*Task to complete:* From the top of the records below down to the line containing "namespace Sys2Proof.Machine", reproduce every line exactly.

*Material to process:*
-- ==== Sys2Proof/Machine/State.lean ====
section
/-! DEFINITION. The state of the part, block by block as spec section 3 names the blocks, the
SSRAM behind its memory port, and the queue of commands that wait. Plain data throughout. -/

namespace Sys2Proof.Machine

/-- The reasons the part stops: none. The manual names no condition under which the part stops; every
command has a next state. A closed inductive with no constructor, so it is safe. -/
inductive Fault
deriving DecidableEq, Repr

/-- The reasons a command is refused. -/
inductive Refusal where
  /-- Raised by an arm of `exec` whose command has no meaning in the model; no arm of this model raises it.
  Safe: the model stops where the part goes on. -/
  | notModelled (mnemonic : String)
deriving DecidableEq, Repr

/-! ## Window Table -/

/-- The fields a slot of kind RECORD keeps (R1). -/
structure RecordWindow where
  base        : Nat
  size        : Nat
  count       : Nat
  priority    : Fin 4
  volatileSet : BitVec 16
  stateWord   : Nat
  refresh     : Bool
  tagBase     : Nat
deriving DecidableEq, Repr

/-- The fields a slot of kind JOURNAL keeps (R1). -/
structure JournalWindow where
  base     : Nat
  length   : Nat
  priority : Fin 4
deriving DecidableEq, Repr

/-- One window slot (R1). -/
inductive Window where
  | none
  | record (w : RecordWindow)
  | journal (w : JournalWindow)
deriving DecidableEq, Repr

/-! ## Bus Pass-Through -/

/-- The hold of the current upstream access (R16, R26, R28). -/
inductive Held where
  /-- no access is held -/
  | none
  /-- a read held against the apply queue (R28) -/
  | read (addr : Addr)
  /-- a journal write stalled on a full Journal Queue, with the tick boundaries passed (R26) -/
  | stall (a : Access) (ticks : Nat)
  /-- an access decoded or released whose memory cycle waits for a slot (R27, R29, R30, R32) -/
  | port (a : Access)
deriving DecidableEq, Repr

/-- One offered part request, named so that a replaced or withdrawn request is told from the old one
(R30, R31). -/
inductive Offer where
  | apply (seq : SeqNo) (written : Nat) (merged : Bool)
  | readout (seq : SeqNo) (restarts next : Nat)
  | status (word : Nat)
deriving DecidableEq, Repr

/-- The Bus Pass-Through (spec chapter 2). `offers` lists the classes with a waiting request, the
longest waiting first (R31). `waiting` lists the accesses that wait behind a held one (R16).
`readData` is the word the upstream port last returned (R16). -/
structure Bpt where
  shadow     : Vector DWord 16
  held       : Held
  waiting    : List Access
  suppressed : Count
  waitCount  : Nat
  offers     : List Offer
  readData   : MWord
deriving DecidableEq, Repr

/-! ## Record Tag Store -/

/-- The six states of a tag in use (R35). -/
inductive TagState where
  | clean | stale | dirty | flight | flightStale | flightDirty
deriving DecidableEq, Repr

/-- A tag: its state and its covered mark (R35). -/
structure Tag where
  state   : TagState
  covered : Bool
deriving DecidableEq, Repr

/-- The Record Tag Store (spec chapter 3). `tags` lists, by rising tag number, every tag that is not
CLEAN with its covered mark set. The dirty maps, the counts and the totals of R36 are views of the tags
(Machine/Tags.lean). -/
structure Rts where
  tags        : List (Nat × Tag)
  pointers    : Vector Nat 8
  outstanding : Nat
deriving DecidableEq, Repr

/-! ## Journal Queue -/

/-- The state of one JOURNAL window (R73); COPYING carries the copy position (R75). -/
inductive JournalState where
  | inStep
  | desync
  | copying (position : Nat)
deriving DecidableEq, Repr

/-- An entry of the Journal Queue (R71). -/
inductive JournalEntry where
  | word (slot : Slot) (offset : Nat) (data : DWord) (mask : Byte)
  | block (slot : Slot) (offset : Nat) (copyLast : Bool)
deriving DecidableEq, Repr

/-- An entry with its sent mark (R71). -/
structure QueuedEntry where
  entry : JournalEntry
  sent  : Bool
deriving DecidableEq, Repr

/-- The Journal Queue and the journal window states (R71, R73). A slot that is not of kind JOURNAL has
no journal state. -/
structure Journals where
  queue  : List QueuedEntry
  states : Vector (Option JournalState) 8
deriving DecidableEq, Repr

/-! ## Dispatcher -/

/-- The classes of a word read (R34). -/
inductive ReadClass where
  | good | corrected | uncorrectable
deriving DecidableEq, Repr

/-- A control item (R65). SYNC_DONE carries G and HANDOVER carries E as they stood at its start (R59). -/
inductive ControlItem where
  | syncBegin
  | syncDone (gen : Gen)
  | handover (epoch : Epoch)
deriving DecidableEq, Repr

/-- What an in-flight entry carries (R65). -/
inductive Item where
  | record (slot : Slot) (index : Nat)
  | journal (entry : JournalEntry)
  | control (item : ControlItem)
deriving DecidableEq, Repr

/-- The frame form a record readout decides (R65). -/
inductive RecordForm where
  | record | tombstone | discard
deriving DecidableEq, Repr

/-- An entry of the in-flight list (R65). -/
structure InFlight where
  seq         : SeqNo
  item        : Item
  form        : Option RecordForm
  transmitted : Bool
  readout     : Option (Fin 4)
deriving DecidableEq, Repr

/-- What an occupied readout slot reads (spec section 4.2). -/
inductive ReadItem where
  | record (slot : Slot) (index : Nat)
  | block (slot : Slot) (offset : Nat)
deriving DecidableEq, Repr

/-- An occupied readout slot (spec section 4.2). `words` are the words read so far, in the order read. The
selection order of the occupied slots is the order of the in-flight entries they serve. -/
structure Readout where
  seq      : SeqNo
  item     : ReadItem
  reading  : Bool
  words    : List (DWord × ReadClass)
  restarts : Nat
deriving DecidableEq, Repr

/-- The Dispatcher (spec chapter 4). A timer is `none` while stopped and counts ticks while it runs. -/
structure Dispatcher where
  roundRobin   : Vector Slot 4
  readouts     : Vector (Option Readout) 4
  inFlight     : List InFlight
  syncBeginArm : Bool
  syncDoneArm  : Bool
  handoverArm  : Bool
  ackTimer     : Option Nat
  seqClosed    : Bool
  corrected    : Count
deriving DecidableEq, Repr

/-! ## Pairing Link -/

/-- The five link states (spec section 5.2). -/
inductive LinkState where
  | off | train | hello | up | incompatible
deriving DecidableEq, Repr

/-- The peer view (R101). -/
inductive PeerView where
  | none | paired | interrupted | lost
deriving DecidableEq, Repr

/-- The peer record (R94). -/
structure PeerRecord where
  role  : Role
  sync  : SyncState
  epoch : Epoch
  gen   : Gen
deriving DecidableEq, Repr

/-- The frame last started on the cable, until the next frame boundary (R56, log entry 14); `cut` when a go-back has turned
its CRC over (R59). -/
structure Sending where
  frame : Frame
  cut   : Bool
deriving DecidableEq, Repr

/-- The Pairing Link (spec chapter 5).
`divider` is the DIV taken at the last entry to TRAIN (R77). `resetTicks` counts the ticks of the
interface reset while the forwarded clock is stopped for it (R80). `strayBytes` counts the consecutive
bytes between frames that keep no alignment (R81, R82). `helloPassed`, `helloSeenIn` and `helloSeenOut` are
the HELLO progress of R83 and R85. `incoming` holds the bytes of the frame the receiver is reading, since its
first byte (R89). `heartbeatWaiting` tells that a period boundary has passed since the last HEARTBEAT was
started (R56). `helloClock` counts ticks since the last HELLO was started and
`helloAge` since HELLO was entered (R83). `periodClock` counts the ticks of the running heartbeat period
(R99) and `frameInPeriod` tells whether a valid frame arrived in it (R100). `frameAtBoundary` tells whether one arrived at
the instant at which it ends, and so in the period that begins there (R99, R102, log entry 32). -/
structure Link where
  state            : LinkState
  divider          : Nat
  resetTicks       : Option Nat
  alignCount       : Nat
  aligned          : Bool
  strayBytes       : Nat
  incoming         : Option (List Byte)
  seen             : Bool
  helloPassed      : Bool
  helloSeenIn      : Bool
  helloSeenOut     : Bool
  nextSeq          : SeqNo
  expected         : SeqNo
  nakPending       : Bool
  ackWaiting       : Bool
  nakWaiting       : Bool
  heartbeatWaiting : Bool
  helloWaiting     : Bool
  helloClock       : Nat
  helloAge         : Nat
  periodClock      : Option Nat
  frameInPeriod    : Bool
  frameAtBoundary  : Bool
  missCount        : Nat
  view             : PeerView
  peer             : PeerRecord
  crcErrors        : Count
  protocolErrors   : Count
  sending          : Option Sending
deriving DecidableEq, Repr

/-! ## Apply Engine -/

/-- The Apply Engine (spec chapter 6). `written` words of the head entry are written; `merged` holds the
merged word of a partial JOURNAL_WORD once its read has been granted, with the class of that read (R107). -/
structure ApplyEngine where
  queue   : List SeqFrame
  written : Nat
  merged  : Option (DWord × ReadClass)
  applied : SeqNo
  lastAck : SeqNo
  counts  : Vector Count 8
deriving DecidableEq, Repr

/-! ## Pass Engine -/

/-- The sync phase (R117). -/
inductive SyncPhase where
  | none | passing | completing
deriving DecidableEq, Repr

/-- The awaited SYNC_DONE item (R117): none, armed and not yet started, or started with this sequence
number. -/
inductive Awaited where
  | none
  | armed
  | started (seq : SeqNo)
deriving DecidableEq, Repr

/-- The Pass Engine (R117). -/
structure PassEngine where
  phase        : SyncPhase
  syncPos      : Nat
  syncClock    : Nat
  awaited      : Awaited
  refreshing   : Bool
  refreshPos   : Nat
  refreshClock : Nat
  gen          : Gen
deriving DecidableEq, Repr

/-! ## Role Controller -/

/-- The dual-claim timer (R133, R152). -/
inductive DualTimer where
  | stopped
  | running (ticks : Nat)
  | expired
deriving DecidableEq, Repr

/-- The bus clock monitor (R133, R157). -/
inductive BusClock where
  | notWatching | present | lost
deriving DecidableEq, Repr

/-- The Role Controller (R133), with the sampled CLAIM_IN level (R134). `bclkQuiet` counts the ticks since the last
edge of BCLK; it is none while BCLK runs (R32, R157). -/
structure RoleController where
  role     : Role
  closing  : Bool
  sync     : SyncState
  epoch    : Epoch
  unit     : UnitId
  claimOut : Bool
  claimIn  : Bool
  dual     : DualTimer
  handoff  : Option Nat
  handoffMs : Nat
  liveness : Option Nat
  busClock : BusClock
  bclkQuiet : Option Nat
deriving DecidableEq, Repr

/-! ## Control and Status Unit -/

/-- The sync mode with its own parameter (R164). -/
inductive SyncMode where
  | demand (backlog : Nat)
  | paced (seconds : Nat)
deriving DecidableEq, Repr

/-- The timing configuration (R164). -/
structure Timing where
  divider         : Nat
  heartbeatMs     : Nat
  missLimit       : Nat
  refreshMs       : Nat
  livenessMs      : Nat
  livenessRelease : Bool
  takeoverAuto    : Bool
  syncMode        : SyncMode
deriving DecidableEq, Repr

/-- The result codes (R163), coded as R177 gives. -/
inductive ResultCode where
  | ok | okClamped | wrongRole | badArgument | overlap | capacity
  | notPaired | peerActive | timeout | linkLost | aborted | unknownCommand
deriving DecidableEq, Repr

/-- The result word (R159, R177). -/
structure ResultWord where
  code   : Byte
  result : ResultCode
  field  : BitVec 32
  done   : Bool
deriving DecidableEq, Repr

/-- The running prolonged command (R160), with the ticks since its intake. -/
inductive Running where
  | define (slot : Slot) (w : Window) (ticks : Nat)
  | clear (slot : Slot) (ticks : Nat)
  | switchover
deriving DecidableEq, Repr

/-- The marker of the discard detail (R165, R178). -/
inductive DiscardMarker where
  | none | record | journalBlock | journalWord
deriving DecidableEq, Repr

/-- The discard detail of status word 6 (R165). -/
structure DiscardDetail where
  marker : DiscardMarker
  slot   : Slot
  place  : Nat
deriving DecidableEq, Repr

/-- One pending status word: its number and its value (R166). -/
structure Posting where
  word  : Nat
  value : DWord
deriving DecidableEq, Repr

/-- The Control and Status Unit (spec chapter 9). `running` is none while the CSU is idle (R159).
`intHigh` is the level of INT_N (R171). `lastCounts` holds, by word number, the value last made pending
for each count word, and `postClock` the ticks since the last posting tick (R166). -/
structure Csu where
  running    : Option Running
  result     : ResultWord
  timing     : Timing
  pendingSet : BitVec 16
  enableSet  : BitVec 16
  intHigh    : Bool
  postQueue  : List Posting
  resultHold : Option DWord
  lastCounts : List Posting
  postClock  : Nat
  discard    : DiscardDetail
  violation  : Addr
deriving DecidableEq, Repr

/-! ## The whole state -/

/-- The session SSRAM: the words that differ from `Config.unwrittenWord`, by rising word address. -/
abbrev Memory := List (Nat × MWord)

/-- The part, the SSRAM at its memory port, and two fields of the model's own: the number of values drawn from
`Config.lastByteLeft` (log entry 14) and the commands that wait, the front first (log entry 1). -/
structure State where
  windows : Vector Window 8
  bpt     : Bpt
  rts     : Rts
  journals : Journals
  disp    : Dispatcher
  link    : Link
  apply   : ApplyEngine
  pass    : PassEngine
  rc      : RoleController
  csu     : Csu
  mem     : Memory
  draws   : Nat
  pending : List Instr
deriving DecidableEq, Repr

/-! ## Reset -/

/-- The default timing configuration (R164). -/
def defaultTiming : Timing where
  divider         := 1
  heartbeatMs     := 100
  missLimit       := 3
  refreshMs       := 2000
  livenessMs      := 0
  livenessRelease := false
  takeoverAuto    := true
  syncMode        := .demand 32

/-- Status word 0 after power-on reset: all of its fields are 0 but the unit (R168, R178). -/
def resetWord0 : UnitId → DWord
  | .a => 0
  | .b => 0x10000

/-- Status word 2 after power-on reset: command none, OK, result field 0, DONE set (R168, R177). -/
def resetWord2 : DWord := 0x8000000000000000

/-- The 64 status words that power-on reset makes pending, in ascending order (R168). -/
def resetPostings (u : UnitId) : List Posting :=
  (List.range 64).map fun w =>
    ⟨w, if w = 0 then resetWord0 u else if w = 2 then resetWord2 else 0⟩

/-- The count words of the status page (R165). -/
def countWords : List Nat := [4, 5, 8, 9, 10, 11, 12, 13, 14, 15, 16, 17, 18]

*Task response:*
-- ==== Sys2Proof/Machine/State.lean ====
section
/-! DEFINITION. The state of the part, block by block as spec section 3 names the blocks, the
SSRAM behind its memory port, and the queue of commands that wait. Plain data throughout. -/

namespace Sys2Proof.Machine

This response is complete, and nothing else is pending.